__WHAT TO PRODUCE__
Output all of the entries exactly as written.

Start of Block

-- ==== Sys2Proof/Syntax.lean ====
section
/-!
DEFINITION. The commands of the KDX-512 block: one constructor per row of spec/opcode_table.json, in the
table's order, with the operands the row's rule gives it. Each docstring names the rule and says what the
command is.
-/
namespace Sys2Proof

End of Block

__TASK RESULT__
-- ==== Sys2Proof/Syntax.lean ====
section
/-!
DEFINITION. The commands of the KDX-512 block: one constructor per row of spec/opcode_table.json, in the
table's order, with the operands the row's rule gives it. Each docstring names the rule and says what the
command is.
-/
namespace Sys2Proof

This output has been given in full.